28 January? 1876 • Hartford, Conn. (Transcript and paraphrase: Osborn 1920, p. 19, UCCL 11930)
This was the experience of a bit of doggerel—“Punch, brothers! Punch with care!” which, at the time of its perpetration, was greatly in vogue. . . .
It was early attributed to Mark in spite of the solicitous insistence of Dana in The Sun that Bromley should not be deprived of its authorship. I, too, in frequent appeals to a much more restricted constituency, have labored to the same end. It bothered Mark Twain also. He was in constant receipt of letters from admirers, who both expressed the delight they had taken in it and the desire to have an authenticated copy.
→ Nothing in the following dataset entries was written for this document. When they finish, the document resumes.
-- ==== Sys2Proof/Machine/Test.lean ====
section
/-! DEFINITION. The I3C target (R501), boundary scan (R502), and the pattern generators and checkers (R503 to R505). -/

namespace Sys2Proof.Machine

/-! ### I3C (R489, R501) -/

/-- The target answers on its bus. -/
def State.i3cSay (s : State) (data : List Byte) : State := s.emit (.i3c data)
/-- A direct command reaches the target at its dynamic address. -/
def State.i3cDirect (s : State) (act : State) : State := s.supplied (if s.aon.i3cAddr.isSome then act else s)
def i3cPidBytes : List Byte := (toLE 6 Config.i3cPid.toNat).reverse
/-- The static address by the I3C_ADDR strap, as sampled. -/
def State.i3cStatic (s : State) : BitVec 7 := if s.aon.i3cStrap then 0x4D else 0x4C

/-- A target without a dynamic address takes part: identifier and characteristics, then the address. -/
def execEntdaa (addr : BitVec 7) (s : State) : Host.Outcome State Fault Refusal :=
  .next (s.supplied (if s.aon.i3cAddr.isSome then s
    else (s.modAon (fun a => { a with i3cAddr := some addr })).i3cSay (i3cPidBytes ++ [Config.i3cBcr, Config.i3cDcr])))

/-- Sent to the static address of a target without a dynamic one. -/
def execSetdasa (addr : BitVec 7) (s : State) : Host.Outcome State Fault Refusal :=
  .next (s.supplied (if s.aon.i3cAddr.isSome then s else s.modAon (fun a => { a with i3cAddr := some addr })))

def execRstdaa (s : State) : Host.Outcome State Fault Refusal :=
  .next (s.supplied (s.modAon (fun a => { a with i3cAddr := none })))

def execGetpid (s : State) : Host.Outcome State Fault Refusal := .next (s.i3cDirect (s.i3cSay i3cPidBytes))
def execGetbcr (s : State) : Host.Outcome State Fault Refusal := .next (s.i3cDirect (s.i3cSay [Config.i3cBcr]))
def execGetdcr (s : State) : Host.Outcome State Fault Refusal := .next (s.i3cDirect (s.i3cSay [Config.i3cDcr]))

/-- The two status bytes are free. -/
def execGetstatus (s : State) : Host.Outcome State Fault Refusal :=
  let d := s.drawBytes 2
  .next (s.i3cDirect (d.2.i3cSay d.1))

/-! ### Pattern test (R503 to R505) -/

/-- The fields of TST_CTRL take a write; ABORTED and REFUSED clear where it has ones. -/
def State.tstFields (s : State) (val : Word) : State :=
  s.setReg tstCtrl ((s.reg tstCtrl &&& 0x60400000#32 &&& ~~~(val &&& 0x20400000#32)) ||| (val &&& 0x1F00FFFF#32))

/-- The transmit lanes of the run send their patterns; a run that only checks has none of its own (Table 10). -/
def State.tstSend (s : State) : State :=
  let r := s.reg tstCtrl
  if tstMode r = 3 then s
  else s.tst.selected.foldl (fun (s : State) l => s.emit (.prbs l (getBits r 24 2) (prbsStart (getBits r 24 2) (l % 256)))) s

/-- GO: a run on the selected groups, with DONE and every count clear, or REFUSED. A generating run checks nothing, so its duration
counts at once. -/
def State.tstStart (s : State) : State :=
  let sel := s.reg tstSel
  let r := s.reg tstCtrl
  let i := getBits sel 16 3
  let all := bitOf r 28
  let groups := tstOn i (getBits sel 8 8) all
  if s.tst.running then s
  else if groups = [] || !tstModeOk i (tstMode r) || !s.tstPermitted i groups then s.tstOr 0x00400000#32
  else
    ((s.setReg tstCtrl (r &&& 0xBFFFFFFF#32)).modTst (fun _ =>
      { running := true, counting := tstMode r = 2, countAt := s.us, iface := BitVec.ofNat 3 i, group := BitVec.ofNat 8 (getBits sel 8 8),
        all := all, lanes := [] })).tstSend

/-- A write of TST_CTRL: the fields, then GO, then STOP. -/
def State.tstCtrlWrite (s : State) (val : Word) : State :=
  let s1 := s.tstFields val
  let s2 := if bitOf val 31 then s1.tstStart else s1
  if bitOf val 23 && s2.tstRuns then s2.tstEnd s2.us else s2

/-- A write of a TST register. -/
def State.tstWrite (s : State) (off : Nat) (val : Word) : State :=
  if off = tstSel then s.setReg tstSel (val &&& 0x0007FFFF#32)
  else if off = tstCtrl then s.tstCtrlWrite val
  else s

/-- A write that sets GO. ABORTED, where a run is aborted in the very cycle of the write, stays set (R12). -/
def execTstGo (data : RegData) (s : State) : Host.Outcome State Fault Refusal :=
  .next (s.byHost (if bitOf data.val 31 then (s.tstCtrlWrite data.val).tstOr (data.set &&& 0x20000000#32) else s))

/-- A write that sets STOP and not GO. -/
def execTstStop (data : RegData) (s : State) : Host.Outcome State Fault Refusal :=
  .next (s.byHost (if bitOf data.val 23 && !bitOf data.val 31 then (s.tstCtrlWrite data.val).tstOr (data.set &&& 0x20000000#32) else s))

/-- SECONDS have passed since every selected checker locked; 0 runs until STOP. -/
def execTstRunEnd (s : State) : Host.Outcome State Fault Refusal :=
  let secs := getBits (s.reg tstCtrl) 0 16
  .next (if s.tstRuns && s.tst.counting && secs ≠ 0 then s.tstEnd (s.tst.countAt + 1000000 * secs) else s)

/-- The run's condition no longer holds. -/
def execTstAbort (s : State) : Host.Outcome State Fault Refusal := .next s.tstBreak

/-- A selected checker of a running test has seen 64 bits that match and locks; once all have, the duration counts. -/
def execCheckerLock (rx : LaneRx) (s : State) : Host.Outcome State Fault Refusal :=
  let r := s.reg tstCtrl
  .next (if !s.tstRuns || tstMode r = 2 || !s.tst.selected.contains rx.lane || !prbsLocks (getBits r 24 2) rx.bits ||
      (nget Checker.reset s.tst.lanes rx.lane).lock then s
    else
      let s1 := ({ s with draws := s.draws + 1 }).modTst (fun t =>
        { t with lanes := nmod Checker.reset t.lanes rx.lane (fun k => { k with lock := true, since := s.us, draw := s.draws }) })
      if s1.tst.counting || !s1.tst.selected.all (fun l => (nget Checker.reset s1.tst.lanes l).lock) then s1
      else s1.modTst (fun t => { t with counting := true, countAt := s.us }))

/-- 16 errors within 64 bits unlock a checker, which then locks again; `bits` and `errs` are what it counted since it locked. -/
def execCheckerSlip (lane : Nat) (bits errs : Nat) (s : State) : Host.Outcome State Fault Refusal :=
  let k := nget Checker.reset s.tst.lanes lane
  .next (if !s.tstRuns || !s.tst.selected.contains lane || !k.lock || decide (errs < 16) || decide (bits < errs) then s
    else s.modTst (fun t =>
      { t with lanes := nset Checker.reset t.lanes lane { k with lock := false, bits := k.bits + bits, errs := min 0x7FFFFFFF (k.errs + errs) } }))

/-- A TST register as it reads. -/
def State.tstRead (s : State) (off : Nat) : Word :=
  let k := s.checkerAt (getBits (s.reg tstSel) 0 19) s.us
  if off = tstCtrl then s.reg tstCtrl ||| w32 (boolNat s.tst.running * 2 ^ 31)
  else if off = 0xE0008 then w32 (k.bits % 2 ^ 32)
  else if off = 0xE000C then s.latched 0xE000C
  else if off = 0xE0010 then w32 (boolNat k.lock * 2 ^ 31 + k.errs)
  else if off = tstSel then s.reg tstSel
  else 0

/-- A read of TST_BITS_LO latches TST_BITS_HI. -/
def State.tstLatch (s : State) (off : Nat) : State :=
  if off = 0xE0008 then
    s.setLatch 0xE000C (w32 ((s.checkerAt (getBits (s.reg tstSel) 0 19) s.us).bits / 2 ^ 32 % 65536))
  else s

/-! ### The TAP (R502) -/

def wordBits (v n : Nat) : List Bool := (List.range n).map (fun i => v.testBit i)
/-- The TAP works while VDD_IO18, of rail group 1, is on. -/
def State.tapOn (s : State) (act : State) : State := if decide (1 ≤ s.aon.groups) then act else s
/-- An instruction becomes current; without TEST_MODE those of test mode act as BYPASS. -/
def State.tapLoad (s : State) (code : BitVec 8) (testOnly : Bool) (act : State → State) : State :=
  s.tapOn (
    if testOnly && !s.tap.testMode then
      (({ s with tap := { s.tap with ir := 0xFF } }).emit (.balls 0xFF [])).emit (.tdo [false])
    else act (({ s with tap := { s.tap with ir := code } }).emit
      (.balls code (if code = 0x03 || code = 0x04 then s.tap.preload else []))))

/-- The instruction after a reset is IDCODE, and the balls are the device's own again. -/
def execTapReset (s : State) : Host.Outcome State Fault Refusal :=
  .next (s.tapOn (({ s with tap := { s.tap with ir := 1 } }).emit (.balls 1 [])))

/-- The bypass register captures 0. -/
def execBypass (s : State) : Host.Outcome State Fault Refusal := .next (s.tapLoad 0xFF false (fun t => t.emit (.tdo [false])))

def State.idcodeValue (s : State) : Nat :=
  s.fuses.stepping.toNat / 16 * 2 ^ 28 + deviceId s.fuses.grade * 2 ^ 12 + Config.jedecId.toNat * 2 + 1
def execIdcode (s : State) : Host.Outcome State Fault Refusal :=
  .next (s.tapLoad 0x01 false (fun t => t.emit (.tdo (wordBits t.idcodeValue 32))))

/-- The cells of the boundary register: one of each ball that it covers, in the order of Table 3 of R489 (log entry 104). -/
def boundary : List Signal := tableSignals.filter Signal.scanned

/-- A scan of the boundary register: the levels at the balls, free, are captured; each bit at TDI moves a cell's bit out at TDO; and the
update cells take what the register then holds. -/
def State.boundaryScan (s : State) (tdi : List Bool) : State :=
  let d := s.drawBytes boundary.length
  let x := d.1.map (fun (b : Byte) => b.getLsbD 0) ++ tdi
  ({ d.2 with tap := { d.2.tap with preload := x.drop tdi.length } }).emit (.tdo (x.take tdi.length))

/-- The update cells take `cells`. The balls keep the device's own levels. -/
def execSamplePreload (cells : List Bool) (s : State) : Host.Outcome State Fault Refusal :=
  .next (s.tapLoad 0x02 false (fun t => t.boundaryScan cells))

/-- The update cells drive the balls; then a scan captures the balls and brings new cells, which the row does not carry: they are free
(log entry 104). -/
def execExtest (s : State) : Host.Outcome State Fault Refusal :=
  .next (s.tapLoad 0x03 true (fun t =>
    let d := t.drawBytes boundary.length
    let u := d.2.boundaryScan (d.1.map (fun (b : Byte) => b.getLsbD 0))
    u.emit (.balls 0x03 u.tap.preload)))
/-- The update cells hold the balls, with the bypass register between TDI and TDO. -/
def execClamp (s : State) : Host.Outcome State Fault Refusal :=
  .next (s.tapLoad 0x04 true (fun t => t.emit (.tdo [false])))
/-- The balls float. -/
def execHighz (s : State) : Host.Outcome State Fault Refusal :=
  .next (s.tapLoad 0x05 true (fun t => t.emit (.tdo [false])))

/-- What Capture-DR takes: the register that the last update named, with its offset; bit 63 and the zero bits are 0 (log entry 104). -/
def State.tstCapture (s : State) : List Bool :=
  wordBits (s.tap.last.toNat * 2 ^ 32 + (s.tstRead (0xE0000 + s.tap.last.toNat)).toNat) 64

/-- Capture-DR takes the register that the last update named; Update-DR takes `dr`. -/
def State.tstAccess (s : State) (dr : BitVec 64) : State :=
  let last := 0xE0000 + s.tap.last.toNat
  let off := 0xE0000 + dr.toNat / 2 ^ 32 % 65536
  let s1 := (s.tstLatch last).emit (.tdo s.tstCapture)
  let s2 := { s1 with tap := { s1.tap with last := BitVec.ofNat 16 (off - 0xE0000) } }
  if dr.getLsbD 63 then s2.tstWrite off (w32 (dr.toNat % 2 ^ 32)) else s2

def execTstAccess (dr : BitVec 64) (s : State) : Host.Outcome State Fault Refusal :=
  .next (s.tapLoad 0x10 true (fun t => t.tstAccess dr))

end Sys2Proof.Machine
end

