/-- With no switch under way: a management write with VALID freezes an open shadow set within the ranges of MODE, one
without opens a frozen set, and a mode out of range sets CFG_ERR. DRM_SWITCH of a frozen set whose MRW is done and
whose rate the mode allows starts a switch or, before READY, the initialisation; their ends exchange the sets, and the
first initialisation starts the clearing (with the store up it brings back the kept bitstreams and models too). A
probe runs and ends with its count. MR4, the windows, self-refresh (no exit while a switch is under way) and a
temperature sample act as stated. A channel's MRWs, the end of a switch and the windows are single events (the choice
of log 68); a rate above the mode's limit leaves DRM_SWITCH without effect (log 105). (DRAM Controller: Timing sets
and the change of rate, DRAM Controller: Refresh and row protection, DRAM Controller: Start-up and reset) -/
def Obligations.DramIsInitialisedAndSwitched : Prop :=
  ∀ (s : State),
    (∀ val, bitOf val 31 = true → s.shadowSel = true → s.dram.switching = false → bitOf s.dram.shadow.mode 31 = false →
      (modeOk val = true → exec (.shadowFreeze val) s = .next { s with dram := { s.dram with
        shadow := { s.dram.shadow with mode := val &&& 0xFE000000 }, mrwDone := !s.dram.ready } }) ∧
      (modeOk val = false → exec (.shadowFreeze val) s = .next s.drmCfgErr)) ∧
    (∀ val, bitOf val 31 = false → s.shadowSel = true → s.dram.switching = false →
      (bitOf s.dram.shadow.mode 31 = true → exec (.shadowOpen val) s = .next { s with dram := { s.dram with
        shadow := { s.dram.shadow with mode := s.dram.shadow.mode &&& 0x7FFFFFFF }, mrwDone := false } }) ∧
      (bitOf s.dram.shadow.mode 31 = false → modeOk val = true → exec (.shadowOpen val) s = .next { s with dram := { s.dram with
        shadow := { s.dram.shadow with mode := val &&& 0x7E000000 } } })) ∧
    (s.dram.ready = true → bitOf s.dram.shadow.mode 31 = true → s.dram.moving = false →
      exec .mrwDone s = .next { s with dram := { s.dram with mrwDone := true } }) ∧
    (∀ val, bitOf val 31 = true → getBits s.dram.shadow.mode 28 3 < s.rateLimit → exec (.dramSwitch val) s = .next s) ∧
    (∀ val, bitOf val 31 = true → s.rateLimit ≤ getBits s.dram.shadow.mode 28 3 →
      (bitOf s.dram.shadow.mode 31 = true → s.dram.mrwDone = true → s.dram.moving = false → exec (.dramSwitch val) s = .next { s with
        dram := if s.dram.ready then { s.dram with switching := true } else { s.dram with initing := true } }) ∧
      ((bitOf s.dram.shadow.mode 31 = false ∨ s.dram.mrwDone = false ∨ s.dram.moving = true) →
        exec (.dramSwitch val) s = .next s.drmCfgErr)) ∧
    (s.dram.switching = true → ∃ t, exec .dramSwitchDone s = .next t ∧ t = { s with regs := t.regs, dram := t.dram, evt := t.evt, ras := t.ras, pcie := t.pcie, outbox := t.outbox } ∧ t.dram.switching = false ∧
      t.dram.active = s.dram.shadow ∧ t.dram.shadow = { s.dram.active with mode := s.dram.activeMode } ∧ t.dram.mrwDone = true ∧
      t.dram.flip = !s.dram.flip ∧ t.dram.mem = s.dram.mem ∧
      logged t 0x0207 srcDrm 0 (toLE 4 s.dram.activeMode.toNat ++ [0, 0, 0, 0] ++ toLE 4 t.dram.activeMode.toNat)) ∧
    (s.dram.initing = true → ∃ t, exec .dramInitDone s = .next t ∧ t = { s with regs := t.regs, models := t.models, bs := t.bs, dram := t.dram, evt := t.evt, ras := t.ras, pcie := t.pcie, outbox := t.outbox } ∧ t.dram.ready = true ∧
      t.dram.active = s.dram.shadow ∧
      (s.store.ready = false ∨ s.islandUp = false → t = { s with dram := t.dram } ∧ t.dram.seen = true ∧
        t.dram.initing = false ∧ t.dram.selfRef = 0 ∧ t.dram.fresh = false ∧ t.dram.mem = s.dram.mem ∧
        (s.dram.fresh = true → t.dram.clearing = true ∧ t.dram.cleared = []) ∧
        (s.dram.fresh = false → t.dram.clearing = s.dram.clearing ∧ t.dram.cleared = s.dram.cleared))) ∧
    (∀ val, bitOf val 31 = true → s.dram.probing = false → getBits val 21 5 ≤ 17 →
      exec (.drmProbe val) s = .next { (s.setReg 0x50034 (val &&& 0x7FFFE000)).setReg 0x50038 0 with
        dram := { s.dram with probing := true } }) ∧
    (∀ errors : BitVec 11, s.dram.probing = true → errors.toNat ≤ 1024 →
      exec (.probeDone errors) s = .next { s.setReg 0x50038 (0x80000000 ||| errors.setWidth 32) with
        dram := { s.dram with probing := false } }) ∧
    (∀ mult, s.dram.ready = true → exec (.mr4Poll mult) s = .next { s with dram := { s.dram with mr4 := mult } }) ∧
    exec .hammerWindow s = .next { s with dram := { s.dram with rowCount := [], throttled := [], lastAct := [] } } ∧
    exec .laneWindow s = .next { s with dram := { s.dram with laneWin := [] } } ∧
    (∀ ch : BitVec 4, s.chAwake ch.toNat = true → getBits (s.reg 0x50008) 0 16 ≠ 0 → s.dram.reads ch.toNat = [] →
      s.dram.writes ch.toNat = [] → getBits (s.reg 0x50008) 0 16 ≤ s.us - nget 0 s.dram.lastReq ch.toNat →
      ∃ t, exec (.selfRefreshEntry ch) s = .next t ∧ t = { s with dram := t.dram } ∧
        t.dram.mem = s.dram.mem ∧ ∀ c, c < 16 → t.dram.selfRef.getLsbD c = (c == ch.toNat || s.dram.selfRef.getLsbD c)) ∧
    (∀ ch : BitVec 4, s.dram.switching = true → exec (.selfRefreshExit ch) s = .next s) ∧
    (∀ ch : BitVec 4, s.dram.switching = false → s.dram.selfRef.getLsbD ch.toNat = true → (s.dram.reads ch.toNat ≠ [] ∨ s.dram.writes ch.toNat ≠ []) →
      ∃ t, exec (.selfRefreshExit ch) s = .next t ∧ t = { s with dram := t.dram } ∧
        t.dram.mem = s.dram.mem ∧ ∀ c, c < 16 → t.dram.selfRef.getLsbD c = (c != ch.toNat && s.dram.selfRef.getLsbD c)) ∧
    (∀ temp : BitVec 8,
      (outOfBand (getBits s.dram.active.mode 26 2) temp.toInt = false ∨ s.dram.ready = false →
        exec (.dramTempSample temp) s = .next { s.setReg 0x5005C (temp.setWidth 32) with dram := { s.dram with bandOut := false } }) ∧
      (s.dram.ready = true → outOfBand (getBits s.dram.active.mode 26 2) temp.toInt = true → s.dram.bandOut = true →
        exec (.dramTempSample temp) s = .next (s.setReg 0x5005C (temp.setWidth 32))) ∧
      (s.dram.ready = true → outOfBand (getBits s.dram.active.mode 26 2) temp.toInt = true → s.dram.bandOut = false →
        ∃ t, exec (.dramTempSample temp) s = .next t ∧ t = { s with regs := t.regs, dram := t.dram, evt := t.evt, ras := t.ras, pcie := t.pcie, outbox := t.outbox } ∧ bitOf (t.reg 0x50000) 22 = true ∧
          t.dram = { s.dram with bandOut := true } ∧ (∃ more, t.outbox = .mgmtSignal 0x0206 :: more) ∧
          logged t 0x0206 srcDrm 0 (regCopy (temp.setWidth 32) 0x5005C)))
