/-! #### setKeySlot -/

@[simp] theorem State.setKeySlot_pending (s : State) (n : Nat) (k : KeySlot) : (s.setKeySlot n k).pending = s.pending := rfl
@[simp] theorem State.setKeySlot_fuses (s : State) (n : Nat) (k : KeySlot) : (s.setKeySlot n k).fuses = s.fuses := rfl
@[simp] theorem State.setKeySlot_regs (s : State) (n : Nat) (k : KeySlot) : (s.setKeySlot n k).regs = s.regs := rfl
@[simp] theorem State.setKeySlot_latch (s : State) (n : Nat) (k : KeySlot) : (s.setKeySlot n k).latch = s.latch := rfl
@[simp] theorem State.setKeySlot_us (s : State) (n : Nat) (k : KeySlot) : (s.setKeySlot n k).us = s.us := rfl
@[simp] theorem State.setKeySlot_draws (s : State) (n : Nat) (k : KeySlot) : (s.setKeySlot n k).draws = s.draws := rfl
@[simp] theorem State.setKeySlot_cores (s : State) (n : Nat) (k : KeySlot) : (s.setKeySlot n k).cores = s.cores := rfl
@[simp] theorem State.setKeySlot_chans (s : State) (n : Nat) (k : KeySlot) : (s.setKeySlot n k).chans = s.chans := rfl
@[simp] theorem State.setKeySlot_shm (s : State) (n : Nat) (k : KeySlot) : (s.setKeySlot n k).shm = s.shm := rfl
@[simp] theorem State.setKeySlot_shmPatrol (s : State) (n : Nat) (k : KeySlot) : (s.setKeySlot n k).shmPatrol = s.shmPatrol := rfl
@[simp] theorem State.setKeySlot_parts (s : State) (n : Nat) (k : KeySlot) : (s.setKeySlot n k).parts = s.parts := rfl
@[simp] theorem State.setKeySlot_cmds (s : State) (n : Nat) (k : KeySlot) : (s.setKeySlot n k).cmds = s.cmds := rfl
@[simp] theorem State.setKeySlot_orders (s : State) (n : Nat) (k : KeySlot) : (s.setKeySlot n k).orders = s.orders := rfl
@[simp] theorem State.setKeySlot_ctxs (s : State) (n : Nat) (k : KeySlot) : (s.setKeySlot n k).ctxs = s.ctxs := rfl
@[simp] theorem State.setKeySlot_spools (s : State) (n : Nat) (k : KeySlot) : (s.setKeySlot n k).spools = s.spools := rfl
@[simp] theorem State.setKeySlot_seqs (s : State) (n : Nat) (k : KeySlot) : (s.setKeySlot n k).seqs = s.seqs := rfl
@[simp] theorem State.setKeySlot_pages (s : State) (n : Nat) (k : KeySlot) : (s.setKeySlot n k).pages = s.pages := rfl
@[simp] theorem State.setKeySlot_used (s : State) (n : Nat) (k : KeySlot) : (s.setKeySlot n k).used = s.used := rfl
@[simp] theorem State.setKeySlot_models (s : State) (n : Nat) (k : KeySlot) : (s.setKeySlot n k).models = s.models := rfl
@[simp] theorem State.setKeySlot_hostGran (s : State) (n : Nat) (k : KeySlot) : (s.setKeySlot n k).hostGran = s.hostGran := rfl
@[simp] theorem State.setKeySlot_store (s : State) (n : Nat) (k : KeySlot) : (s.setKeySlot n k).store = s.store := rfl
@[simp] theorem State.setKeySlot_passes (s : State) (n : Nat) (k : KeySlot) : (s.setKeySlot n k).passes = s.passes := rfl
@[simp] theorem State.setKeySlot_passNo (s : State) (n : Nat) (k : KeySlot) : (s.setKeySlot n k).passNo = s.passNo := rfl
@[simp] theorem State.setKeySlot_rings (s : State) (n : Nat) (k : KeySlot) : (s.setKeySlot n k).rings = s.rings := rfl
@[simp] theorem State.setKeySlot_bs (s : State) (n : Nat) (k : KeySlot) : (s.setKeySlot n k).bs = s.bs := rfl
@[simp] theorem State.setKeySlot_dram (s : State) (n : Nat) (k : KeySlot) : (s.setKeySlot n k).dram = s.dram := rfl
@[simp] theorem State.setKeySlot_aon (s : State) (n : Nat) (k : KeySlot) : (s.setKeySlot n k).aon = s.aon := rfl
@[simp] theorem State.setKeySlot_pwr (s : State) (n : Nat) (k : KeySlot) : (s.setKeySlot n k).pwr = s.pwr := rfl
@[simp] theorem State.setKeySlot_ports (s : State) (n : Nat) (k : KeySlot) : (s.setKeySlot n k).ports = s.ports := rfl
@[simp] theorem State.setKeySlot_colls (s : State) (n : Nat) (k : KeySlot) : (s.setKeySlot n k).colls = s.colls := rfl
@[simp] theorem State.setKeySlot_evt (s : State) (n : Nat) (k : KeySlot) : (s.setKeySlot n k).evt = s.evt := rfl
@[simp] theorem State.setKeySlot_ras (s : State) (n : Nat) (k : KeySlot) : (s.setKeySlot n k).ras = s.ras := rfl
@[simp] theorem State.setKeySlot_tap (s : State) (n : Nat) (k : KeySlot) : (s.setKeySlot n k).tap = s.tap := rfl
@[simp] theorem State.setKeySlot_tst (s : State) (n : Nat) (k : KeySlot) : (s.setKeySlot n k).tst = s.tst := rfl
@[simp] theorem State.setKeySlot_pcie (s : State) (n : Nat) (k : KeySlot) : (s.setKeySlot n k).pcie = s.pcie := rfl
@[simp] theorem State.setKeySlot_wrg (s : State) (n : Nat) (k : KeySlot) : (s.setKeySlot n k).wrg = s.wrg := rfl
@[simp] theorem State.setKeySlot_outbox (s : State) (n : Nat) (k : KeySlot) : (s.setKeySlot n k).outbox = s.outbox := rfl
He finally wrote Bromley in despair saying: “The next time you write anything like that for God’s sake sign your name to it.”1explanatory note
This letter, as recreated by Norris G. Osborn, Bromley’s biographer, has been dated somewhat arbitrarily. Clemens probably wrote it about the same time he wrote his 28 January letter to Higgins, also about the response to “A Literary Nightmare.” For Bromley’s part in creating the “Punch, brothers! punch” jingle, see 27 Oct 1875 to Howells, L6 , 577 n. 1. Charles A. Dana (1819–97) was the owner and editor of the New York Sun. No examples of his “solicitous insistence” or Osborn’s “frequent appeals” have been found.
Transcript and paraphrase, Osborn 1920, 19.